The João Pinheiro Foundation (Fundação João Pinheiro, FJP) is an entity of the government of Minas Gerais technical support to the Secretary of State for Planning and Management and other systems operating in the state.

It operates in the areas of undergraduate education, specialization and master's degree in public administration, public policy evaluation and production of statistical indicators, economic, financial, demographic and social. It provides technical services through contracts and agreements, primarily serving the demands of the government of Minas Gerais, other state governments, national and international organizations, municipalities and city councils, universities, private and state companies and organizations representing various social groups.

The João Pinheiro Foundation is installed on a total area of 13 thousand square meters, the street of Acacias, the São Luís (St. Louis) neighbourhood, in Pampulha, five minutes from Pampulha airport.
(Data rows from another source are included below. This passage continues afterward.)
/-! ### setFlagThenV -/

@[simp] theorem State.setFlagThenV_v (x : Reg) (f b : Byte) : (s.setFlagThenV x f b).v = (s.v.set regF f).set x b := rfl
@[simp] theorem State.setFlagThenV_i (x : Reg) (f b : Byte) : (s.setFlagThenV x f b).i = s.i := rfl
@[simp] theorem State.setFlagThenV_pc (x : Reg) (f b : Byte) : (s.setFlagThenV x f b).pc = s.pc := rfl
@[simp] theorem State.setFlagThenV_stack (x : Reg) (f b : Byte) : (s.setFlagThenV x f b).stack = s.stack := rfl
@[simp] theorem State.setFlagThenV_sp (x : Reg) (f b : Byte) : (s.setFlagThenV x f b).sp = s.sp := rfl
@[simp] theorem State.setFlagThenV_dt (x : Reg) (f b : Byte) : (s.setFlagThenV x f b).dt = s.dt := rfl
@[simp] theorem State.setFlagThenV_st (x : Reg) (f b : Byte) : (s.setFlagThenV x f b).st = s.st := rfl
@[simp] theorem State.setFlagThenV_fb (x : Reg) (f b : Byte) : (s.setFlagThenV x f b).fb = s.fb := rfl
@[simp] theorem State.setFlagThenV_wait (x : Reg) (f b : Byte) : (s.setFlagThenV x f b).wait = s.wait := rfl
@[simp] theorem State.setFlagThenV_fault (x : Reg) (f b : Byte) : (s.setFlagThenV x f b).fault = s.fault := rfl
@[simp] theorem State.setFlagThenV_mem (x : Reg) (f b : Byte) : (s.setFlagThenV x f b).mem = s.mem := rfl
@[simp] theorem State.setFlagThenV_params (x : Reg) (f b : Byte) : (s.setFlagThenV x f b).params = s.params := rfl
@[simp] theorem State.setFlagThenV_hostOps (x : Reg) (f b : Byte) : (s.setFlagThenV x f b).hostOps = s.hostOps := rfl
@[simp] theorem State.setFlagThenV_outputs (x : Reg) (f b : Byte) : (s.setFlagThenV x f b).outputs = s.outputs := rfl
@[simp] theorem State.setFlagThenV_draws (x : Reg) (f b : Byte) : (s.setFlagThenV x f b).draws = s.draws := rfl
@[simp] theorem State.setFlagThenV_keyQueries (x : Reg) (f b : Byte) : (s.setFlagThenV x f b).keyQueries = s.keyQueries := rfl
@[simp] theorem State.setFlagThenV_readMem (x : Reg) (f b : Byte) (c : Addr) : (s.setFlagThenV x f b).readMem c = s.readMem c := rfl
@[simp] theorem State.setFlagThenV_fetch (x : Reg) (f b : Byte) : (s.setFlagThenV x f b).fetch = s.fetch := rfl

/-! ### loadRegs -/

@[simp] theorem State.loadRegs_i (x : Reg) : (s.loadRegs x).i = s.i := rfl
@[simp] theorem State.loadRegs_pc (x : Reg) : (s.loadRegs x).pc = s.pc := rfl
@[simp] theorem State.loadRegs_stack (x : Reg) : (s.loadRegs x).stack = s.stack := rfl
@[simp] theorem State.loadRegs_sp (x : Reg) : (s.loadRegs x).sp = s.sp := rfl
@[simp] theorem State.loadRegs_dt (x : Reg) : (s.loadRegs x).dt = s.dt := rfl
@[simp] theorem State.loadRegs_st (x : Reg) : (s.loadRegs x).st = s.st := rfl
@[simp] theorem State.loadRegs_fb (x : Reg) : (s.loadRegs x).fb = s.fb := rfl
@[simp] theorem State.loadRegs_wait (x : Reg) : (s.loadRegs x).wait = s.wait := rfl
@[simp] theorem State.loadRegs_fault (x : Reg) : (s.loadRegs x).fault = s.fault := rfl
@[simp] theorem State.loadRegs_mem (x : Reg) : (s.loadRegs x).mem = s.mem := rfl
@[simp] theorem State.loadRegs_params (x : Reg) : (s.loadRegs x).params = s.params := rfl
@[simp] theorem State.loadRegs_hostOps (x : Reg) : (s.loadRegs x).hostOps = s.hostOps := rfl
@[simp] theorem State.loadRegs_outputs (x : Reg) : (s.loadRegs x).outputs = s.outputs := rfl
@[simp] theorem State.loadRegs_draws (x : Reg) : (s.loadRegs x).draws = s.draws := rfl
@[simp] theorem State.loadRegs_keyQueries (x : Reg) : (s.loadRegs x).keyQueries = s.keyQueries := rfl
@[simp] theorem State.loadRegs_readMem (x : Reg) (c : Addr) : (s.loadRegs x).readMem c = s.readMem c := rfl
@[simp] theorem State.loadRegs_fetch (x : Reg) : (s.loadRegs x).fetch = s.fetch := rfl

/-! ### advanceI, which writes `I` or nothing -/

@[simp] theorem State.advanceI_v (x : Reg) : (s.advanceI x).v = s.v := by unfold State.advanceI; split <;> rfl
@[simp] theorem State.advanceI_pc (x : Reg) : (s.advanceI x).pc = s.pc := by unfold State.advanceI; split <;> rfl
@[simp] theorem State.advanceI_stack (x : Reg) : (s.advanceI x).stack = s.stack := by unfold State.advanceI; split <;> rfl
@[simp] theorem State.advanceI_sp (x : Reg) : (s.advanceI x).sp = s.sp := by unfold State.advanceI; split <;> rfl
@[simp] theorem State.advanceI_dt (x : Reg) : (s.advanceI x).dt = s.dt := by unfold State.advanceI; split <;> rfl
@[simp] theorem State.advanceI_st (x : Reg) : (s.advanceI x).st = s.st := by unfold State.advanceI; split <;> rfl
@[simp] theorem State.advanceI_fb (x : Reg) : (s.advanceI x).fb = s.fb := by unfold State.advanceI; split <;> rfl
@[simp] theorem State.advanceI_wait (x : Reg) : (s.advanceI x).wait = s.wait := by unfold State.advanceI; split <;> rfl
@[simp] theorem State.advanceI_fault (x : Reg) : (s.advanceI x).fault = s.fault := by unfold State.advanceI; split <;> rfl
@[simp] theorem State.advanceI_mem (x : Reg) : (s.advanceI x).mem = s.mem := by unfold State.advanceI; split <;> rfl
@[simp] theorem State.advanceI_params (x : Reg) : (s.advanceI x).params = s.params := by unfold State.advanceI; split <;> rfl
@[simp] theorem State.advanceI_hostOps (x : Reg) : (s.advanceI x).hostOps = s.hostOps := by unfold State.advanceI; split <;> rfl
@[simp] theorem State.advanceI_outputs (x : Reg) : (s.advanceI x).outputs = s.outputs := by unfold State.advanceI; split <;> rfl
@[simp] theorem State.advanceI_draws (x : Reg) : (s.advanceI x).draws = s.draws := by unfold State.advanceI; split <;> rfl
@[simp] theorem State.advanceI_keyQueries (x : Reg) : (s.advanceI x).keyQueries = s.keyQueries := by unfold State.advanceI; split <;> rfl
@[simp] theorem State.advanceI_getV (x r : Reg) : (s.advanceI x).getV r = s.getV r := by unfold State.advanceI; split <;> rfl
@[simp] theorem State.advanceI_readMem (x : Reg) (c : Addr) : (s.advanceI x).readMem c = s.readMem c := by unfold State.advanceI; split <;> rfl
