-- ==== Sys2Proof/Laws/Step.lean ====
section
/-! SUPPORT. Everything one step can do, said once (spec 00_scope.md R4, 40_step_and_flow.md R70). -/

namespace Sys2Proof.Machine

/-- `Step` when faulted or halted changes nothing (R70). -/
theorem State.stepCore_idle (s : State) (h : s.fault ≠ none ∨ s.wait ≠ .running) : s.stepCore = .next s := by
  unfold State.stepCore
  split
  · simp_all
  · rfl

/-- `Step` when running, on a word that decodes (R70). -/
theorem State.stepCore_ok (s : State) (i : Instr) (hf : s.fault = none) (hw : s.wait = .running)
    (hd : decodeWord s.fetch = .ok i) : s.stepCore = exec i s := by
  simp [State.stepCore, hf, hw, hd]

/-- `Step` when running, on a word that does not decode (R70). -/
theorem State.stepCore_error (s : State) (e : DecodeError) (hf : s.fault = none) (hw : s.wait = .running)
    (hd : decodeWord s.fetch = .error e) : s.stepCore = .next (s.raise .unknownInstruction) := by
  simp [State.stepCore, hf, hw, hd]

/-- What `Step` can do (R70): nothing, one instruction, or the latch of an unknown word. -/
theorem State.stepCore_cases (s t : State) (h : s.stepCore = .next t) :
    ((s.fault ≠ none ∨ s.wait ≠ .running) ∧ t = s) ∨
    (s.fault = none ∧ s.wait = .running ∧ ∃ i, decodeWord s.fetch = .ok i ∧ exec i s = .next t) ∨
    (s.fault = none ∧ s.wait = .running ∧ (∃ e, decodeWord s.fetch = .error e) ∧ t = s.raise .unknownInstruction) := by
  by_cases idle : s.fault ≠ none ∨ s.wait ≠ .running
  · rw [State.stepCore_idle s idle] at h
    cases h; exact .inl ⟨idle, rfl⟩
  · simp only [not_or, not_not] at idle
    cases hd : decodeWord s.fetch with
    | ok i =>
      rw [State.stepCore_ok s i idle.1 idle.2 hd] at h
      exact .inr (.inl ⟨idle.1, idle.2, i, rfl, h⟩)
    | error e =>
      rw [State.stepCore_error s e idle.1 idle.2 hd] at h
      cases h; exact .inr (.inr ⟨idle.1, idle.2, ⟨e, rfl⟩, rfl⟩)

/-- What a step can do (R4): one of the host's four operations, the next of its script. -/
theorem step_cases (s t : State) (h : step s = .next t) :
    (s.nextOp = .step ∧ s.popOp.stepCore = .next t) ∨ (s.nextOp = .tick ∧ t = s.popOp.tick) ∨
    (∃ k, s.nextOp = .keyDown k ∧ t = s.popOp.keyDown k) ∨ (∃ rom, s.nextOp = .reset rom ∧ t = s.popOp.resetWith rom) := by
  unfold step State.invoke at h
  cases hop : s.nextOp with
  | step => rw [hop] at h; exact .inl ⟨rfl, h⟩
  | tick => rw [hop] at h; cases h; exact .inr (.inl ⟨rfl, rfl⟩)
  | keyDown k => rw [hop] at h; cases h; exact .inr (.inr (.inl ⟨k, rfl, rfl⟩))
  | reset rom => rw [hop] at h; cases h; exact .inr (.inr (.inr ⟨rom, rfl, rfl⟩))

/-- A run goes on from the state its first step answers. -/
theorem run_succ (n : Nat) (s t : State) (h : step s = .next t) : core.run (n + 1) s = core.run n t := by
  have hs : core.step s = .next t := h
  simp only [Host.Core.run, hs]

/-- The next operation is the head of the script (log 1). -/
theorem State.nextOp_cons (s : State) (op : HostOp) (ops : List HostOp) (h : s.hostOps = op :: ops) : s.nextOp = op := by
  simp [State.nextOp, h]

/-- What a key event does (R161): it completes a wait, or nothing. -/
theorem State.keyDown_cases (s : State) (k : Key) :
    (∃ x, s.fault = none ∧ s.wait = .halted x ∧
      s.keyDown k = ((s.setV x (k.setWidth 8)).setWait .running).advance) ∨
    ((s.fault ≠ none ∨ s.wait = .running) ∧ s.keyDown k = s) := by
  unfold State.keyDown
  split
  · rename_i x hf hw; exact .inl ⟨x, hf, hw, rfl⟩
  · rename_i h
    refine .inr ⟨?_, rfl⟩
    cases hf : s.fault with
    | some r => simp
    | none =>
      cases hw : s.wait with
      | running => simp
      | halted x => exact absurd hw (h x hf)

/-- The script after its next operation is taken: unchanged where there was none (log 1). -/
theorem State.popOp_of_empty (s : State) (h : s.hostOps = []) : s.popOp = s := by
  cases s; simp_all [State.popOp]

end Sys2Proof.Machine
end

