/-- What memory reads as after a `Reset` with an image that fits: the image where it lies, the reset image elsewhere
(R44, R181). -/
theorem State.readMem_resetWith (s : State) (rom : List Byte) (a : Addr) (h : rom.length ≤ 3584) :
    (s.resetWith rom).readMem a = (rom[(a - progBase).toNat]?).getD (Memory.resetByte a.toNat) := by
  rw [State.resetWith_fits s rom h]
  exact Memory.read_writeBytes rom [] progBase a (by omega)

/-- Below 0x200 lies nothing of the image: it would have to be longer than fits to wrap there (R44). -/
theorem State.readMem_resetWith_below (s : State) (rom : List Byte) (a : Addr) (h : rom.length ≤ 3584)
    (ha : a.toNat < 512) : (s.resetWith rom).readMem a = Memory.resetByte a.toNat := by
  have off : (a - progBase).toNat = a.toNat + 3584 := by unfold progBase; bv_omega
  rw [State.readMem_resetWith s rom a h, List.getElem?_eq_none (by omega)]
  rfl

/-- From 0x200 on lies the image, and zero above it (R44, R181). -/
theorem State.readMem_resetWith_above (s : State) (rom : List Byte) (a : Addr) (h : rom.length ≤ 3584)
    (ha : 512 ≤ a.toNat) : (s.resetWith rom).readMem a = rom.getD (a.toNat - 512) 0 := by
  have off : (a - progBase).toNat = a.toNat - 512 := by unfold progBase; bv_omega
  rw [State.readMem_resetWith s rom a h, off, Memory.resetByte_zero _ (by omega), List.getD_eq_getElem?_getD]

theorem step_of_reset (s : State) (rom : List Byte) (h : s.nextOp = .reset rom) :
    step s = .next (s.popOp.resetWith rom) := by
  simp only [step, h, State.invoke]

/-- Settles O46: the three ranges of memory by the lemmas above, the other fields from `State.resetWith_fits`. -/
theorem resetPutsCoreInItsResetState : Obligations.ResetPutsCoreInItsResetState := by
  intro s rom hop hlen
  have low (a : Addr) : a.toNat < 512 → _ := s.popOp.readMem_resetWith_below rom a hlen
  have high (a : Addr) : 512 ≤ a.toNat → _ := s.popOp.readMem_resetWith_above rom a hlen
  refine ⟨s.popOp.resetWith rom, step_of_reset s rom hop, ?_⟩
  rw [State.resetWith_fits s.popOp rom hlen] at low high ⊢
  exact ⟨State.reset_getV, rfl, rfl, rfl, rfl, rfl, Display.cell_clear, rfl, rfl,
    fun a ha => low a (by omega),
    fun a h80 h512 => (low a h512).trans (Memory.resetByte_zero _ h80),
    high, rfl, rfl, rfl, rfl, rfl⟩

/-! ## What each instruction can do to the stack, the wait and the latch -/

/-- What `RET` can do (R73): latch an underflow, or take the top entry into `pc` and drop it. -/
theorem exec_ret_cases (s t : State) (h : exec .ret s = .next t) :
    (s.sp.val = 0 ∧ t = s.raise .stackUnderflow) ∨
    ∃ hp : 0 < s.sp.val, t =
      State.setPc { s with sp := ⟨s.sp.val - 1, by omega⟩ } (pcOfSlot s.stack[s.sp.val - 1]) := by
  by_cases empty : s.sp.val = 0
  · rw [exec_ret_of_empty s empty] at h
    cases h; exact .inl ⟨empty, rfl⟩
  · have hp : 0 < s.sp.val := by omega
    rw [exec_ret_of_pop s _ _ ((State.pop_eq_some s _ _).2 ⟨hp, rfl, rfl⟩)] at h
    cases h; exact .inr ⟨hp, rfl⟩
The name of the foundation is a tribute to the politician João Pinheiro da Silva, president of Minas Gerais in 1890 and between 1906 and 1908.

==Courses==
- Degrees: Degree in Public Administration (ACSC)
- Master's: Public Administration
- Extension: Urban Management Programme and Cities
- Specialization: Public Administration (PROAP)

==Subdivisions==
- Centro de Estatísticas e Informações (CEI)
- Centro de Estudos em Políticas Públicas (CEPP)
- Escola de Governo Paulo Neves de Carvalho (EG)
- Diretoria de Planejamento Gestão e Finanças (DPGF)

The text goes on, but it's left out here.